# [AIM OF THE EXERCISE]
Count the lines below in which "Prop" appears, then give that number by itself.

# [SUPPLIED RECORDS]
-- ==== Sys2Proof/Safety.lean ====
section
/-! DEFINITION. What counts as a safe run, and the terms in which claims speak of a word that issues. -/
namespace Sys2Proof.Machine

/-- The outcome is a next state. -/
def Safe (o : Out) : Prop := ∃ t, o = .next t

/-- The memory keeps its canonical form, host memory included. -/
def MemOk (s : State) : Prop := s.mem.wf = true

/-- The word `i` of the activation `a`, which `State.cur` names, executes: its target and stream indices are in use, the entry's FEAT
covers what it needs, the context may run it, and its guard is true (R48, R53). -/
structure Ready (i : Instr) (s : State) (a : Activation) : Prop where
  act : s.act? s.cur.1 s.cur.2 = some a
  targets : ∀ t ∈ i.tixs, t < s.targetCount s.cur.1 a.ctx
  streams : ∀ k, i.sdx? = some k → k < s.streamCount s.cur.1 a.ctx
  feat : i.needs &&& ~~~a.feat = 0
  mode : i.privileged = true → a.ctx = 7
  guard : a.guardOk i.guard = true

/-- The state in which the body of a word runs: its issue is counted (R418). -/
def State.issued (s : State) : State := s.count s.cur.1 1

/-- The state after a word whose body left the state `s` and the activation `a`: the activation goes on with the next word. -/
def State.retire (s : State) (a : Activation) : State := s.setAct s.cur.1 s.cur.2 { a with pc := a.pc + 1 }

/-- The state after the current activation has met a trap: it is taken, or the activation waits as it stands while the trap queue is full
(R120, log entry 96). -/
def State.trapped (s : State) (a : Activation) (t : Trap) : State := trapOrWait s s.cur.1 s.cur.2 a s.issued t

/-- The trap queue of the current activation's site has room, or the activation is a trap handler, whose trap enters no queue (R120,
R122). -/
def State.TrapRoom (s : State) (a : Activation) : Prop := a.trapHandler = true ∨ (s.site s.cur.1).seq.trapRoom = true

end Sys2Proof.Machine
end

# [SOLUTION FOR THIS PROBLEM]
4